4. Why MASS is Suitable for Generation

First, predicting masked tokens through the Seq2Seq framework allows the Encoder to learn information from the unmasked tokens, while the Decoder learns how to extract meaningful information from the Encoder.

Then, compared to predicting discrete tokens, the Decoder can establish better language generation capabilities by predicting continuous tokens.

Finally, by matching the input and output masks, the Decoder can extract meaningful information from the Encoder rather than relying on previous information (which is essentially a useful redundancy).

MASS Summary

In summary, MASS has the following points:

Introduced Seq2Seq to train the pre-trained model.
Masked continuous tokens instead of discrete masks, which helps the model’s language generation capability.
The Encoder masks the sequence, while the Decoder corresponds to the masked tokens.

UNILM

UNILM is impressive; it aims to train a pre-trained language model that can perform both natural language understanding and natural language generation. The basic unit of UNILM is still a multi-layer Transformer, but unlike others, these Transformer networks are pre-trained on multiple language models: unidirectional LM, bidirectional LM, and Seq2Seq LM. I will skip some details and focus mainly on how to pre-train the language model.

The greatness of UNILM lies in its simultaneous use of multiple pre-trained language models. As for how it does this, I think that’s secondary and not very important.

The general framework is as follows:

1. Input Representation

This part is quite similar to BERT, but I still need to elaborate.

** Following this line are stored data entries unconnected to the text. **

theorem witness_BusErrorEndsOperation :
    (∃ s : State, s.faults = [] ∧ s.cur = some .seqWriteEeprom ∧
      s.seq = .txWrite 0x61 [0x50] :: [.wait] ∧ s.writeAnswers = .err tErr :: []) ∧
    (∃ s : State, s.faults = [] ∧ s.cur = some .gcWake ∧ s.seq = .txByte 0x00 0x09 :: [] ∧
      s.writeAnswers = .err tErr :: []) ∧
    (∃ s : State, s.faults = [] ∧ s.cur = some .readReport ∧ s.seq = .txRead 0x61 24 :: [] ∧
      s.readAnswers = .err tErr :: []) :=
  ⟨⟨{ ready with cur := some .seqWriteEeprom, seq := [.txWrite 0x61 [0x50], .wait],
                 writeAnswers := [.err tErr] }, rfl, rfl, rfl, rfl⟩,
   ⟨{ ready with cur := some .gcWake, seq := [.txByte 0x00 0x09],
                 writeAnswers := [.err tErr] }, rfl, rfl, rfl, rfl⟩,
   ⟨{ ready with cur := some .readReport, seq := [.txRead 0x61 24],
                 readAnswers := [.err tErr] }, rfl, rfl, rfl, rfl⟩⟩

theorem witness_EveryFaultlessStateSteps : ready.faults = [] := rfl

theorem witness_InstructionFrame :
    (∃ t, exec (.setGainX2 true) { ready with writeAnswers := [.ok] } = .next t) ∧
    (∃ t, exec .readReport { ready with readAnswers := [.ok rb1] } = .next t) :=
  ⟨⟨_, rfl⟩, ⟨_, rfl⟩⟩

theorem witness_LateAnswerSameResult :
    ready.phase = .ready ∧ ready.faults = [] ∧
    ∃ h, exec .gcWake { ready with writeAnswers := [], readAnswers := [] } = .next h :=
  ⟨rfl, rfl, _, rfl⟩

theorem witness_InitSucceeds :
    (∀ t ∈ ([100] : List Rat).head?, Params.default.settle ≤ t) ∧
    (∀ t ∈ ([] : List Rat).head?, Params.default.settle ≤ t) := by
  constructor
  · rintro t ⟨⟩
    decide +kernel
  · rintro t ⟨⟩

theorem witness_InitFailure :
    ∃ s : State, s.faults = [] ∧ s.cur = some .init ∧
      s.seq = .txWrite 0x61 [0xCF] :: [.txWrite 0x61 [0x8F]] ∧ s.writeAnswers = .err tErr :: [] ∧
      s.requests = ⟨0xFF, v1⟩ :: [] :=
  ⟨{ State.reset with seq := [.txWrite 0x61 [0xCF], .txWrite 0x61 [0x8F]],
                      writeAnswers := [.err tErr], requests := [⟨0xFF, v1⟩] },
    rfl, rfl, rfl, rfl, rfl⟩

/-- The Wait with no look of the timer listed, one just before and one exactly at P_T_SETTLE. -/
theorem witness_WaitUntilSettleElapsed :
    (∃ s : State, s.faults = [] ∧ s.cur = some .init ∧
      s.seq = .wait :: [.txWrite 0x61 [0xCF]] ∧ s.timerDue = true) ∧
    (∃ s : State, s.faults = [] ∧ s.cur = some .init ∧
      s.seq = .wait :: [.txWrite 0x61 [0xCF]] ∧ s.timer = 99 :: [] ∧ 99 < s.params.settle) ∧
    (∃ s : State, s.faults = [] ∧ s.cur = some .init ∧
      s.seq = .wait :: [.txWrite 0x61 [0xCF]] ∧ s.timer = 100 :: [] ∧
      ∀ t ∈ s.timer.head?, s.params.settle ≤ t) :=
  ⟨⟨{ State.reset with seq := [.wait, .txWrite 0x61 [0xCF]] }, rfl, rfl, rfl, rfl⟩,
   ⟨{ State.reset with seq := [.wait, .txWrite 0x61 [0xCF]], timer := [99] },
     rfl, rfl, rfl, rfl, by decide +kernel⟩,
   ⟨{ State.reset with seq := [.wait, .txWrite 0x61 [0xCF]], timer := [100] },
     rfl, rfl, rfl, rfl, timerDue_iff.1 (by decide +kernel)⟩⟩

theorem witness_NoTransactionDuringWait :
    ∃ s : State, s.cur = some .seqWriteEeprom ∧ s.seq = .wait :: [] ∧ s.timer = 100 :: [] ∧
      ∃ t, step s = .next t :=
  ⟨{ ready with cur := some .seqWriteEeprom, seq := [.wait], timer := [100] },
    rfl, rfl, rfl, _, rfl⟩

/-- After a failed INIT nothing is known, whatever frames went out; and a READY state for the rest. -/
theorem witness_FastWritePreconditionAfter :
    initFailed.initStatus ≠ .ok ∧
    ∃ s : State, s.phase = .ready ∧ s.initStatus = .ok ∧ s.writeAnswers = .ok :: [] ∧
      (∃ t, exec (.multiWrite v1) s = .next t) ∧ (∃ t, exec (.setGainX2 false) s = .next t) ∧
      (∃ t, exec .gcWake s = .next t) :=
  ⟨by decide, { ready with writeAnswers := [.ok] }, rfl, rfl, rfl, ⟨_, rfl⟩, ⟨_, rfl⟩, ⟨_, rfl⟩⟩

The input of UNILM is a sequence of words, which may be a text segment for unidirectional LMs or a pair of text segments for bidirectional LM and Seq2Seq LM. The format of the input sequence is as follows:

[SOS] + segment1 + [EOS]
[SOS] + segment1 + [EOS] + segment2 + [EOS]

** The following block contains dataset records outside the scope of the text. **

-- ==== Sys2Proof/Certificates/Slice0/Obligations.lean ====
section
/-! DEFINITION. The statements for the provers, each from the spec's rules named in its docstring. Where a statement speaks
of `execFor params e`, it holds in every environment `e`; `ExecIsTheReferenceMachine` links it to `exec`. A term
`env.duration n`, `env.elapsed n` or the like is a free value: no statement rests on what it is. -/

open Sys2Proof Sys2Proof.Machine Sys2Proof.Safety

/-! ## Encoding -/

/-- Decoding an encoded well-formed instruction gives it back: no bit of a format is dropped (R91, R95 to R99, R101). -/
def Obligations.EncodedInstructionsDecodeBack : Prop :=
  ∀ i : Instr, i.wf = true → decode (encode i) = .ok i

/-- What the decoder accepts is well-formed, and encoding it gives the packet back, but for `CMD[15:8]`, which is ignored
(R31, R94 to R101). -/
def Obligations.AcceptedPacketsEncodeBack : Prop :=
  ∀ (pk : Packet) (i : Instr), decode pk = .ok i →
    i.wf = true ∧
    encode i = match pk with
      | .cmd w => .cmd ((w.setWidth 8).setWidth 16)
      | .bus bytes => .bus bytes
      | .line bits => .line bits
      | .text codes font color => .text codes font color

/-- Words written out from the spec's encodings decode to the instructions they stand for (R91, R95, R97, R99, R157). -/
def Obligations.WrittenOutWordsDecode : Prop :=
  decode (.cmd 0b0000000000000001) = .ok .tmrStart ∧
  decode (.cmd 0b1010101100000001) = .ok .tmrStart ∧
  decode (.cmd 0b0000000000010000) = .ok .swsRead ∧
  decode (.cmd 0b0000000000100000) = .ok .rngMeasure ∧
  decode (.cmd 0b0000000000110011) = .ok .dspSetPixel ∧
  decode (.cmd 0b0000000000110110) = .ok .dspFlush ∧
  decode (.cmd 0b0000000000110111) = .ok (.reserved 0x37) ∧
  decode (.bus [0x78, 0x00, 0xAF]) = .ok (.busCmdTransfer 0x3C 0xAF) ∧
  decode (.bus [0x7A]) = .ok (.busReadyQuery 0x3D) ∧
  decode (.line (([0x3C, 0x00, 0x19, 0x00, 0x55] : List Byte).flatMap bitsOfByte)) = .ok (.swFrame 60 0 25 0 85)

/-! ## Steps and host accesses -/

/-- `exec` is the reference configuration's machine (R8, R10, R39). -/
def Obligations.ExecIsTheReferenceMachine : Prop :=
  (∀ i s, exec i s = execFor params env i s) ∧ configure params = .ok params ∧ (∀ s, step s = stepFor params env s)

/-- A step runs the decoded instruction: between commands, a `CMD` write runs the command its opcode selects, on the state with
the access taken off the inbox (R21, R31, R91). The other three clauses are the model's choices: that a packet of another
format is run as the instruction it decodes to, or refused by the decoder's reason (log 11), and that a table row's bits, put
before the step and read most significant byte first, are what the step runs (log 1, log 14). -/
def Obligations.StepRunsTheDecodedInstruction : Prop :=
  ∀ (s : State) (rest : List HostInput), s.seq = .idle →
    (∀ w, s.inbox = .write 0#4 w :: rest → step s = exec (decodeCmd w) { s with inbox := rest }) ∧
    (∀ pk i, s.inbox = .packet pk :: rest → decode pk = .ok i → step s = exec i { s with inbox := rest }) ∧
    (∀ pk err, s.inbox = .packet pk :: rest → decode pk = .error err → step s = .refused (.undecodable err)) ∧
    (∀ nbits w i, decodeTableWord nbits w = some i → step (s.withFetchWord nbits w) = exec i s)

/-- Host accesses between commands: a write of `ARG0..2` takes effect at once, a write of any other register but `CMD` is
ignored, a read hands back the register and changes nothing else (R23, R51). `rdata` is the model's record of the answer
(log 18). -/
def Obligations.HostAccessesReachOnlyOperands : Prop :=
  ∀ (s : State) (index : BitVec 4) (v : Word) (rest : List HostInput), s.seq = .idle →
    (s.inbox = .read index :: rest → step s = .next { s with inbox := rest, rdata := regRead s index }) ∧
    (s.inbox = .write index v :: rest →
      (index = 2#4 → step s = .next { s with inbox := rest, arg0 := v }) ∧
      (index = 3#4 → step s = .next { s with inbox := rest, arg1 := v }) ∧
      (index = 4#4 → step s = .next { s with inbox := rest, arg2 := v }) ∧
      (index ≠ 0#4 → index ≠ 2#4 → index ≠ 3#4 → index ≠ 4#4 → step s = .next { s with inbox := rest }))

/-- The register map as the host reads it (R23, R29, R31, R35): `STATUS` has the four flags in bits 0 to 3 and zeros above,
`DSP_ADDR` the flag and the address, narrow registers zeros above, `CMD` and index 0xF read 0. -/
def Obligations.HostReadsTheRegisterMap : Prop :=
  ∀ s : State,
    (regRead s 0x0).toNat = 0 ∧
    (regRead s 0x1).toNat =
      s.stOk.toNat + 2 * s.stIll.toNat + 4 * s.boundValid.toNat + 8 * s.epochValid.toNat ∧
    regRead s 0x2 = s.arg0 ∧ regRead s 0x3 = s.arg1 ∧ regRead s 0x4 = s.arg2 ∧ regRead s 0x5 = s.result ∧
    (regRead s 0x6).toNat = s.swData.humidityInt.toNat ∧ (regRead s 0x7).toNat = s.swData.humidityFrac.toNat ∧
    (regRead s 0x8).toNat = s.swData.tempInt.toNat ∧ (regRead s 0x9).toNat = s.swData.tempFrac.toNat ∧
    (regRead s 0xA).toNat = s.swData.checksum.toNat ∧ (regRead s 0xB).toNat = s.swTemp.toNat ∧
    regRead s 0xC = s.curX ∧ regRead s 0xD = s.curY ∧
    (regRead s 0xE).toNat = (if s.boundValid then 128 + s.boundAddr.toNat else 0) ∧
    (regRead s 0xF).toNat = 0

/-- While a command runs the host is stalled: its access stays where it is and one row of the sequencer passes (R21, R27). What
else a step can be, in the model's form (log 6, log 15): between commands, `beginCmd` enters the command's first row; `wait`, or
an empty inbox, passes one row of a running command, or one duration draw of idle time between commands (R280). That a command
can run row by row, and that `rst` and `wait` do not stall, is the model's choice. -/
def Obligations.HostStallsWhileACommandRuns : Prop :=
  (∀ (s : State) (x : HostInput) (rest : List HostInput),
    s.seq ≠ .idle → s.inbox = x :: rest → x ≠ .rst → x ≠ .wait →
    step s = .next (seqStep params env s) ∧ (seqStep params env s).inbox = x :: rest) ∧
  (∀ (s : State) (v : Word) (rest : List HostInput), s.seq = .idle → s.inbox = .beginCmd v :: rest →
    step s = .next (seqBegin params env (decodeCmd v) { s with inbox := rest })) ∧
  (∀ (s : State) (rest : List HostInput), (s.inbox = .wait :: rest ∨ (s.inbox = [] ∧ rest = [])) →
    (s.seq ≠ .idle → step s = .next (seqStep params env { s with inbox := rest })) ∧
    (s.seq = .idle → step s = .next { s with
      inbox := rest, time := s.time + env.duration s.draws, draws := s.draws + 1 }))

/-- `rst` at any time, a running command included, leaves the reset state, the line released, and `T` and `TRACE` as they were
(R38, R50, R51). That the accesses not yet taken stay in `inbox`, and that `rdata`, the model's record of the last read's
answer, becomes 0, is the model's choice (log 17): no rule says either. -/
def Obligations.ResetAbandonsAnything : Prop :=
  ∀ (s : State) (rest : List HostInput), s.inbox = .rst :: rest →
    ∃ t, step s = .next t ∧
      t = { State.reset with
        epoch := t.epoch, raw := t.raw, tbuf := t.tbuf, time := s.time, trace := s.trace, draws := t.draws, inbox := rest }

/-- The values reset leaves that R50 states; `EPOCH`, `RAW` and `TBUF` are unspecified there and not spoken of. -/
def Obligations.ResetLeavesTheStatedValues : Prop :=
  (∀ index, regRead State.reset index = 0) ∧ (∀ i, fbRead State.reset i = 0) ∧
  State.reset.arg0 = 0 ∧ State.reset.arg1 = 0 ∧ State.reset.arg2 = 0 ∧ State.reset.result = 0 ∧
  State.reset.stOk = false ∧ State.reset.stIll = false ∧ State.reset.boundValid = false ∧
  State.reset.epochValid = false ∧ State.reset.boundAddr = 0 ∧ State.reset.curX = 0 ∧ State.reset.curY = 0 ∧
  State.reset.swOe = false ∧ State.reset.trig = false ∧ State.reset.seq = .idle

/-- A refused command (R104 (a) to (e)) sets `ST_ILL`, clears `ST_OK`, takes its duration draw, and changes nothing else, in
every configuration and environment. -/
def Obligations.RefusedCommandsChangeNothingElse : Prop :=
  ∀ (p : Params) (e : Env) (w : Word) (s : State), s.seq = .idle →
    ((w.setWidth 8 : Byte) ∉ definedOpcodes ∨
      ((w.setWidth 8 : Byte) = 0x20 ∧ p.hasRng = false) ∨
      ((w.setWidth 8 : Byte) = 0x35 ∧ s.arg1 ≠ 0) ∨
      ((w.setWidth 8 : Byte) = 0x36 ∧ s.boundValid = false) ∨
      (((w.setWidth 8 : Byte) = 0x30 ∨ (w.setWidth 8 : Byte) = 0x31) ∧ s.boundValid = true)) →
    execFor p e (decodeCmd w) s = .next { s with
      stOk := false, stIll := true, time := s.time + e.duration s.draws, draws := s.draws + 1 }

/-- A reserved opcode is refused by the machine: it completes with `ST_ILL` set and nothing else changed (R104, R106). -/
def Obligations.ReservedOpcodesAreRefused : Prop :=
  ∀ (op : Byte) (s : State), s.seq = .idle →
    (op = 0x00 ∨ (0x04 ≤ op ∧ op ≤ 0x0F) ∨ (0x11 ≤ op ∧ op ≤ 0x1F) ∨ (0x21 ≤ op ∧ op ≤ 0x2F) ∨ 0x37 ≤ op) →
    decodeCmd (op.setWidth 16) = .reserved op ∧
    exec (.reserved op) s = .next { s with
      stOk := false, stIll := true, time := s.time + env.duration s.draws, draws := s.draws + 1 }

/-! ## Timer -/

/-- `TMR_START`, opcode 0x01, moves the epoch to now and marks it valid; `ST_OK` is set; nothing else changes but the time, by
the duration draw (R129). -/
def Obligations.TmrStartMovesTheEpoch : Prop :=
  decode (.cmd 0x0001) = .ok .tmrStart ∧ ∀ s : State, exec .tmrStart s = .next { s with
    epoch := s.time, epochValid := true, stOk := true, stIll := false, seq := .idle
    time := s.time + env.duration s.draws, draws := s.draws + 1 }

/-- `TMR_ELAPSED`, opcode 0x02, writes the ticks since the epoch modulo 65536 where the epoch is valid, and a free value where it is not;
it does not restart the counter (R130, R131). -/
def Obligations.TmrElapsedReportsTheCounter : Prop :=
  decode (.cmd 0x0002) = .ok .tmrElapsed ∧ ∀ s : State, (s.epochValid = true → s.epoch ≤ s.time) →
    ∃ t, exec .tmrElapsed s = .next t ∧
      (s.epochValid = true → t.result.toNat = (s.time - s.epoch) % 65536) ∧
      (s.epochValid = false → t.result = env.elapsed s.draws) ∧
      t = { s with
        result := t.result, stOk := true, stIll := false, seq := .idle, time := t.time, draws := t.draws } ∧
      s.time ≤ t.time

/-- `TMR_DELAY`, opcode 0x03, lets `ARG0` ticks pass, exactly so many in the reference configuration and at most `DELAY_SLACK`
more in any, then its duration draw, and leaves the epoch invalid (R124, R132). That the epoch after it is a free value is the
model's choice (log 10). -/
def Obligations.TmrDelayWaitsItsOperand : Prop :=
  decode (.cmd 0x0003) = .ok .tmrDelay ∧
  (∀ s : State, exec .tmrDelay s = .next { s with
    epoch := env.epoch s.draws, epochValid := false, stOk := true, stIll := false, seq := .idle
    time := s.time + s.arg0.toNat + env.duration (s.draws + 1), draws := s.draws + 2 }) ∧
  (∀ (p : Params) (e : Env) (s : State), ∃ j t, j ≤ p.delaySlack ∧ execFor p e .tmrDelay s = .next t ∧
    t.time = s.time + s.arg0.toNat + j + e.duration (s.draws + 1) ∧
    t = { s with
      epoch := t.epoch, epochValid := false, stOk := true, stIll := false, seq := .idle
      time := t.time, draws := s.draws + 2 })

/-- `wait_level` returns `OK` exactly if the level is seen within the budget, at the first such tick and at most `POLL_SLACK`
later; otherwise `TIMEOUT` at the budget's last tick; and it touches only the time, the epoch and the draw index (R126,
R127). -/
def Obligations.WaitLevelReturnsAtTheFirstMatch : Prop :=
  ∀ (p : Params) (e : Env) (src : Nat → Bool) (v : Bool) (budget : Nat) (s : State), budget < p.tmrWrap →
    ∃ now n, (waitLevel p e src v budget s).2 = { s with epoch := s.time, time := now, draws := n } ∧
      now ≤ s.time + budget + p.pollSlack ∧
      ((waitLevel p e src v budget s).1 = true ↔ ∃ t, s.time ≤ t ∧ t ≤ s.time + budget ∧ src t = v) ∧
      ((waitLevel p e src v budget s).1 = false → now = s.time + budget) ∧
      (∀ d, s.time ≤ d → d ≤ s.time + budget → src d = v → (∀ u, s.time ≤ u → u < d → src u ≠ v) →
        d ≤ now ∧ now ≤ d + p.pollSlack)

Similar to BERT, the model’s input includes:

token embedding + position embedding + segment embedding

Another point is that UNILM processes all tokens into subwords, which may enhance the performance of the generation model, emmm, maybe? I don’t think that’s the focus.

2. Unidirectional LM

For a single paragraph input, UNILM utilizes both left-to-right LM and right-to-left LM (somewhat like ELMO). This is significantly different from BERT’s approach, and I believe this design is made considering generation aspects. I won’t delve into details; those interested can look it up.

3. Bidirectional LM

For paragraph pairs, it is essentially BERT’s language model, not much to say, just a brief mention.

4. Seq2Seq LM

For paragraph pairs, the first paragraph is encoded using the Bidirectional LM approach, while the second sentence is decoded using the Unidirectional LM approach, and both are trained simultaneously.

5. Next Sentence Prediction

Not much to say, similar to BERT, just a brief mention.

6. Parameters Initialized from BERT-large

Questions

1. Masking Strategy in MASS?

For MASS, it uses random masking of a segment of continuous tokens. Is there a better way to learn, such as masking 30% of the preceding tokens, 20% of the following tokens, and 50% randomly masking the middle tokens? This considers that for sentence generation, the beginning and end may require more thorough training and learning.

Or should we predict the next sentence based on the previous one, using the context of the dialogue to predict the next part?

2. Can BERT Directly Serve as the Encoder?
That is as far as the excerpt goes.